'''
-- ==== Sys2Proof/Machine/Access.lean ====
section
/-! DEFINITION. Accesses of the device's requesters to local addresses: scratchpads (R157 - R159, R304, R593),
Cloudbank scratch and cache (R352 - R356), far tier (R361, R362), stack memory with mirrors (R405, R406), and the
segment check (R118). -/
namespace Sys2Proof.Machine

/-- Why an access or a command does not go on. -/
inductive Stop where
  /-- refused under R12, R15 -/
  | bus (addr : Nat)
  /-- an uncorrectable or poisoned page that no mirror serves (R409) -/
  | poison (addr : Nat)
  /-- outside the job's segments (R118) -/
  | seg (addr : Nat)
  /-- a fatal fault of CAUSE under R602, with the record that reports it -/
  | fatal (cause : Nat) (r : ErqRec)
  /-- a halt of the command's unit (R219, R450, R674) -/
  | halt (h : HaltRec)
  /-- nothing may happen yet: the command is tried again later -/
  | wait
deriving DecidableEq, Repr

/-- Work that reads and changes the state and may stop; the state reached at the stop is kept. -/
abbrev EM := ExceptT Stop (StateM State)

def EM.go {α : Type} (x : EM α) (s : State) : Except Stop α × State := x.run.run s

/-- Who accesses, for which job; lt is the logical tile that issued it, or 256 + n for stack n's engine; and port is the
REQ code under which an error of that tile names it (R179), where the spec gives one. -/
structure Who where
  kind : Requester
  job : Option Nat
  lt : Nat
  port : Option Nat
deriving DecidableEq, Repr

/-! ## Tile memories (R157, R158) -/

/-- UNIT numbers of ANV_ERR_INFO (R179). -/
inductive TUnit where
  | spm | imem | dmem | acc | vxe | net
deriving DecidableEq, Repr

def TUnit.code : TUnit → Nat
  | .spm => 0 | .imem => 1 | .dmem => 2 | .acc => 3 | .vxe => 4 | .net => 5

def TUnit.bit (t : Nat) : TUnit → FRef
  | .spm => ANV_ERR.SPM_UE t | .imem => ANV_ERR.IMEM_UE t | .dmem => ANV_ERR.DMEM_UE t
  | .acc => ANV_ERR.ACC_UE t | .vxe => ANV_ERR.VXE_UE t | .net => ANV_ERR.NET_UE t

/-- DETAIL of an ANV_ERR record (R420). -/
def State.anvDetail (s : State) (t : Nat) : W64 :=
  let i := s.reg (ANV_ERR_INFO.at t)
  setFld (setFld (setFld 0#64 63 56 (fld (s.reg (ANV_ERR.at t)) 7 0)) 55 48 (fld i 63 56)) 20 0 (fld i 20 0)

/-- An uncorrectable error of tile t recorded in ANV_ERR and ANV_ERR_INFO (R178, R179), and counted for R746. -/
def State.anvUe (s : State) (t : Nat) (u : TUnit) (req off : Nat) : State :=
  let first := fld (s.reg (ANV_ERR.at t)) 7 2 == 0
  let s := if first then
      s.setReg (ANV_ERR_INFO.at t) (setFld (setFld (setFld 0#64 63 60 u.code) 59 56 req) 20 0 off)
    else s.setFlag (ANV_ERR.MULTI t) true
  let s := s.setFlag (u.bit t) true
  let k := SMap.get 0 s.tileUe t + 1
  let s := { s with tileUe := SMap.put 0 s.tileUe t k }
  if k = 2 then s.due 1 t else s

/-- The record of the last anvUe (R178). -/
def State.anvRec (s : State) (t : Nat) : ErqRec :=
  ⟨0x10, 3, bANV, t, if s.loaded t then some (s.jobOf t) else none, 0, s.anvDetail t⟩

/-- n single-bit errors corrected (R157, R180), each with its record (R178, R420). -/
def State.anvCe (s : State) (t n : Nat) : State :=
  if n = 0 then s
  else
    let s := ((s.bumpSat (ANV_ECC_CE.COUNT t) n).setFlag (ANV_ERR.SPM_CE t) true).anvEvent t 14 n
    (List.range n).foldl (fun s _ => s.erq { s.anvRec t with sev := 1 }) s

/-- 64-bit words that the bytes off to off + n - 1 touch. -/
def wordsOf (off n : Nat) : List Nat :=
  if n = 0 then [] else (List.range ((off + n - 1) / 8 - off / 8 + 1)).map (fun i => off / 8 + i)

/-- Word w is covered whole by the bytes off to off + n - 1. -/
def wordWhole (off n w : Nat) : Bool := decide (off ≤ 8 * w) && decide (8 * w + 8 ≤ off + n)

/-- One protected memory of a tile: its bytes, its uncorrectable words and its words with one wrong bit. -/
structure TMem where
  data : Bytes
  bad : List Nat
  weak : List Nat
deriving DecidableEq, Repr

def TileState.mem (x : TileState) : TUnit → TMem
  | .imem => ⟨x.imem, x.imemBad, x.imemWeak⟩
  | .dmem => ⟨x.dmem, x.dmemBad, x.dmemWeak⟩
  | _ => ⟨x.spm, x.spmBad, x.spmWeak⟩

def TileState.setMem (x : TileState) (u : TUnit) (m : TMem) : TileState :=
  match u with
  | .imem => { x with imem := m.data, imemBad := m.bad, imemWeak := m.weak }
  | .dmem => { x with dmem := m.data, dmemBad := m.bad, dmemWeak := m.weak }
  | _ => { x with spm := m.data, spmBad := m.bad, spmWeak := m.weak }

/-- First uncorrectable word that a read of the bytes meets. -/
def TMem.badIn (m : TMem) (off n : Nat) : Option Nat := (wordsOf off n).find? (fun w => m.bad.contains w)

/-- Words with a single-bit error that a write covers only in part: reading them to merge corrects them (R157, R158). -/
def TMem.weakMerge (m : TMem) (off n : Nat) : Nat :=
  ((wordsOf off n).filter (fun w => m.weak.contains w && !wordWhole off n w)).length

/-- Words with a single-bit error among those touched: corrected in the data and in the stored word (R157). -/
def TMem.weakIn (m : TMem) (off n : Nat) : Nat := ((wordsOf off n).filter (fun w => m.weak.contains w)).length

def TMem.heal (m : TMem) (off n : Nat) : TMem :=
  { m with weak := m.weak.filter (fun w => !(wordsOf off n).contains w) }

/-- First uncorrectable word that a write covers only in part (R158). -/
def TMem.badMerge (m : TMem) (off n : Nat) : Option Nat :=
  (wordsOf off n).find? (fun w => m.bad.contains w && !wordWhole off n w)

/-- A write: words covered whole lose their error marks. -/
def TMem.write (m : TMem) (off : Nat) (bs : List Byte) : TMem :=
  ⟨Bytes.wrList m.data off bs, m.bad.filter (fun w => !wordWhole off bs.length w),
    m.weak.filter (fun w => !(wordsOf off bs.length).contains w)⟩

/-! ## Scratchpad windows -/

/-- The tile context that a scratchpad address reaches, and how to put it back (R14, R304, R593). -/
inductive SpmSpot where
  | ctx (j l : Nat)
  | phys (t : Nat)
deriving DecidableEq, Repr

/-- Where window number k leads: a job's windows name logical tiles; others name physical tiles (R304). -/
def State.spmSpot (s : State) (w : Who) (k : Nat) : Option SpmSpot :=
  match w.job with
  | some j =>
    if s.inSet j k then some (.ctx j k)
    else if k < 192 then (s.physOf k).map SpmSpot.phys else none
  | none => if s.f (ANV_ID.STATE k) = 0 then some (.phys k) else none

def State.spotTile (s : State) : SpmSpot → TileState
  | .ctx j l => s.ctx j l
  | .phys t => s.tile t

def State.setSpot (s : State) (p : SpmSpot) (x : TileState) : State :=
  match p with
  | .ctx j l => s.setCtx j l x
  | .phys t => s.setTile t x

/-- Physical tile that reports errors of a spot. -/
def State.spotPhys (s : State) : SpmSpot → Nat
  | .ctx _ l => (s.physOf l).getD 0
  | .phys t => t

/-- The requester is an engine, channel or core of the tile itself, whose uncorrectable reads are fatal (R158). -/
def Who.owns (w : Who) : SpmSpot → Bool
  | .ctx j l => w.job == some j && w.lt == l && (w.kind == .tdma || w.kind == .ldg)
  | .phys _ => false

/-- The requester at one of its unit's ports (R179). -/
def Who.at_ (w : Who) (port : Nat) : Who := { w with port := some port }

/-- REQ of an error (R179): the requester's code, or a free value where the spec names none (log entry 74). -/
def State.reqOf (s : State) (port : Option Nat) : Nat × State :=
  match port with
  | some q => (q, s)
  | none => ((Config.freeReq s.free).toNat, s.takeFree)

/-- An uncorrectable scratchpad word met (R158): a fatal fault for the tile's own requesters; a bus error for others, which
leaves ANV_ERR and ANV_ERR_INFO as they are, although R179 has a REQ code for them (DESIGN CHOICE, log entry 78). -/
def spmUe (w : Who) (p : SpmSpot) (a wd : Nat) : EM Unit := do
  let s ← get
  if w.owns p then
    let t := s.spotPhys p
    let (req, s) := s.reqOf w.port
    let s := s.anvUe t .spm req (8 * wd)
    set s
    throw (.fatal 4 (s.anvRec t))
  else throw (.bus a)

def spmRead (w : Who) (a n : Nat) : EM (List Byte) := do
  let s ← get
  match s.spmSpot w ((a - spmBase) / spmWin) with
  | none => throw (.bus a)
  | some p =>
    let off := (a - spmBase) % spmWin
    let m := (s.spotTile p).mem .spm
    match m.badIn off n with
    | some wd => spmUe w p a wd; pure []
    | none =>
      let k := m.weakIn off n
      if k > 0 then
        set ((s.setSpot p ((s.spotTile p).setMem .spm (m.heal off n))).anvCe (s.spotPhys p) k)
      pure (Bytes.rdList m.data off n)

def spmWrite (w : Who) (a : Nat) (bs : List Byte) : EM Unit := do
  let s ← get
  match s.spmSpot w ((a - spmBase) / spmWin) with
  | none => throw (.bus a)
  | some p =>
    let off := (a - spmBase) % spmWin
    let m := (s.spotTile p).mem .spm
    match m.badMerge off bs.length with
    | some wd => spmUe w p a wd
    | none =>
      set ((s.setSpot p ((s.spotTile p).setMem .spm (m.write off bs))).anvCe (s.spotPhys p) (m.weakMerge off bs.length))

/-! ## Cloudbank scratch (R17, R350, R356) -/

/-- Some resident job's partition assigns the scratch block of a window offset (R17). -/
def State.scratchOk (s : State) (o : Nat) : Bool :=
  let b := o / 0x400000
  let q := b / 64
  jobList.any (fun j => s.resident j &&
    decide (s.f (CLB_PART.SFIRST j q) ≤ b % 64) && decide (b % 64 < s.f (CLB_PART.SFIRST j q) + s.f (CLB_PART.SCOUNT j q)))

/-- CLB_ERR record (R358, R420). -/
def State.clbRec (s : State) (sev q : Nat) (j : Option Nat) (a : Nat) : ErqRec :=
  ⟨0x20, sev, bCLB, q, j, a, s.reg (CLB_ERR.at)⟩

def scratchUe (w : Who) (a : Nat) : EM Unit := do
  let s ← get
  let q := (a - scratchBase) / 2 ^ 28
  let s := s.setF CLB_ERR.UE_JOB (s.f CLB_ERR.UE_JOB ||| 2 ^ q)
  set s
  throw (.fatal 4 (s.clbRec 3 q w.job a))

/-- k single-bit errors of slice q corrected: each is counted and recorded (R356, R358) (DEDUCED, log entry 77). -/
def State.clbCe (s : State) (j : Option Nat) (q a k : Nat) : State :=
  (List.range k).foldl (fun s _ =>
    let s := s.bumpSat CLB_ERR.CE_COUNT 1
    s.erq (s.clbRec 1 q j a)) s

/-- Scratch words among ws with a single-bit error corrected in the data and in the stored word. -/
def scratchHeal (w : Who) (a : Nat) (ws : List Nat) : EM Unit := do
  let s ← get
  let k := (ws.filter (fun x => s.scratchWeak.contains x)).length
  set ({ s with scratchWeak := s.scratchWeak.filter (fun x => !ws.contains x) }.clbCe w.job
    ((a - scratchBase) / 2 ^ 28) a k)

def scratchRead (w : Who) (a n : Nat) : EM (List Byte) := do
  let s ← get
  let o := a - scratchBase
  if !s.scratchOk o then throw (.bus a)
  match (wordsOf o n).find? (fun wd => s.scratchBad.contains wd) with
  | some _ => scratchUe w a; pure []
  | none => scratchHeal w a (wordsOf o n); pure (Bytes.rdList s.scratch o n)

def scratchWrite (w : Who) (a : Nat) (bs : List Byte) : EM Unit := do
  let s ← get
  let o := a - scratchBase
  if !s.scratchOk o then throw (.bus a)
  match (wordsOf o bs.length).find? (fun wd => s.scratchBad.contains wd && !wordWhole o bs.length wd) with
  | some _ => scratchUe w a
  | none => do
    scratchHeal w a ((wordsOf o bs.length).filter (fun wd => !wordWhole o bs.length wd))
    modify (fun s => { s with scratch := Bytes.wrList s.scratch o bs,
                              scratchBad := s.scratchBad.filter (fun wd => !wordWhole o bs.length wd),
                              scratchWeak := s.scratchWeak.filter (fun wd => !wordWhole o bs.length wd) })

/-! ## Far tier (R360 - R362) -/

/-- Granules of 64 bytes that a run of bytes touches. -/
def granulesOf (a n : Nat) : List Nat :=
  if n = 0 then [] else (List.range ((a + n - 1) / 64 - a / 64 + 1)).map (fun i => a / 64 + i)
'''
» **ASSIGNMENT**: Copy every line of the material above in which the string "clbCe" can be found.

» **YOUR RESPONSE**:
def State.clbCe (s : State) (j : Option Nat) (q a k : Nat) : State :=
  set ({ s with scratchWeak := s.scratchWeak.filter (fun x => !ws.contains x) }.clbCe w.job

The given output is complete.